Azure ML Thursday 6: xgboost in R

Azure / Azure ML / Uncategorized

Azure ML Thursday 6: xgboost in R

Last Azure ML Thursdays we explored how to do our Machine Learning in Python. Python in Azure ML doesn't include one particularly succesful algorithm though - xgboost. Python packages are available, but just not yet for Windows - which means also not inside Azure ML Studio. But they are available inside R! Today, we take the same approach as two weeks ago: first, we move out of Azure ML to do our first ML in R, then (next week) we'll upload and use our trained R model inside Azure ML studio.

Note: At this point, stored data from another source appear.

-- ==== Sys2Proof/Laws/Cipher.lean ====
section
/-! SUPPORT. The laws of seed derivation and of the keystream: lengths, and what an operation leaves alone. -/

namespace Sys2Proof.Machine

@[simp] theorem warmLane_length (p : IntPrim) (L : Nat) (S : List (Tri Word)) (i : Nat) :
    (warmLane p L S i).length = S.length := by
  simp [warmLane]

@[simp] theorem warmRound_length (p : IntPrim) (L : Nat) (S : List (Tri Word)) :
    (warmRound p L S).length = S.length := by
  have h : ∀ (l : List Nat) (S : List (Tri Word)), (l.foldl (warmLane p L) S).length = S.length := by
    intro l
    induction l with
    | nil => simp
    | cons i l ih => intro S; simp [ih]
  exact h _ S

/-- Rounds of the warm-up keep the number of lanes. -/
theorem warmRounds_length (p : IntPrim) (L n : Nat) (S : List (Tri Word)) :
    ((warmRound p L)^[n] S).length = S.length := by
  induction n generalizing S with
  | zero => rfl
  | succ n ih => rw [Function.iterate_succ_apply, ih, warmRound_length]

/-- DeriveSeeds gives one seed for each active lane (R182 .. R185). -/
@[simp] theorem deriveSeeds_length (p : IntPrim) (T : Tier) (key : Vector Word 8) (iv : Vector Word 4) (n : Nat) :
    (deriveSeeds p T key iv n).length = lanesU T := by
  simp [deriveSeeds, warmRounds_length]

@[simp] theorem laneBytes_length (p : IntPrim) (S : List (Tri Word)) : (laneBytes p S).length = 4 * S.length := by
  induction S with
  | nil => rfl
  | cons a S ih => simp [laneBytes, wordBytes] at ih ⊢; omega

@[simp] theorem tailBytes_length (p : IntPrim) (n : Nat) (t : Tri Word) : (tailBytes p n t).length = n := by
  induction n generalizing t with
  | zero => rfl
  | succ n ih => simp [tailBytes, ih]

@[simp] theorem keystreamFrom_length (p : IntPrim) (nvec m : Nat) (S : List (Tri Word)) :
    (keystreamFrom p nvec m S).length = nvec * (4 * S.length) + m := by
  induction nvec generalizing S with
  | zero => simp [keystreamFrom]
  | succ n ih => simp [keystreamFrom, ih]; ring

/-- Keystream(.., N) has N bytes (R187). -/
@[simp] theorem keystream_length (p : IntPrim) (T : Tier) (key : Vector Word 8) (iv : Vector Word 4) (n N : Nat) :
    (keystream p T key iv n N).length = N := by
  simp only [keystream, keystreamFrom_length, deriveSeeds_length, stride]
  rw [Nat.mul_comm]
  exact Nat.div_add_mod N (4 * lanesU T)

end Sys2Proof.Machine
end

Today, I'll show you how use xgboost on the still ongoing Cortana Intelligence Competition "Women's Health Risk Assessment" (WHRA). At the moment of writing, the leaderboard stayed the same for over three weeks, with only 336 participants - but ending in a week, with a grand prize of $3,000.

So rush to participate, and use the knowledge shared here to win - all code presented below can be run in order and will result in a trained model for the WHRA dataset!

ICYMI: What is R?

R is a statistical language widely used by academic and data scientists alike. R is open source, very powerful, reminds some people of Matlab[ref]and even more of S[/ref] and having originated in statistics, R has a pretty solid collection of Machine Learning libraries. One of the great advantages of R is that it's being extensively used by a lot of researchers in the field of statistics and Machine Learning, which means the newest, best-performing algorithms will pretty much always be available in R. Its open source and organic character made enterprises initially somewhat hesitant to start using it, but currently more and more large vendors are backing it with enterprise-grade support.

When you're getting started using R, I highly recommend to download and use R Studio[ref]I know Microsoft has R tools too inside Visual Studio, but I haven't used them yet. What I do like about R Studio is that all the pros - and not just the Microsoft platform pros - use it, blog about it, and are willing to help if you get stuck.[/ref]. You can download R Studio on

Machine Learning inside R

The steps of doing Machine Learning are not very different from the steps we've taken earlier in Python: it's still about transformations to the dataset, splitting into train / testsets, training the model using parameters and scoring the model by testing it.

Prerequisites: the libraries

We'll use four libraries while working in our local R environment:


If one or more libraries are missing, add them one by one using install.packages:


Loading the dataset

To load the dataset, we use read.csv  - here's the Women Health training set of the (still ongoing) Cortana Intelligence Competition , we use read.csv.

After that, we combine the three to-be-predicted columns inside one column (for a detailed description of the dataset see this document) and remove the columns with which we would be able to identify a patient (read my earlier post about overfitting if you wonder why):

dataset1 <- read.csv("../Documents/WomenHealth_Training.csv")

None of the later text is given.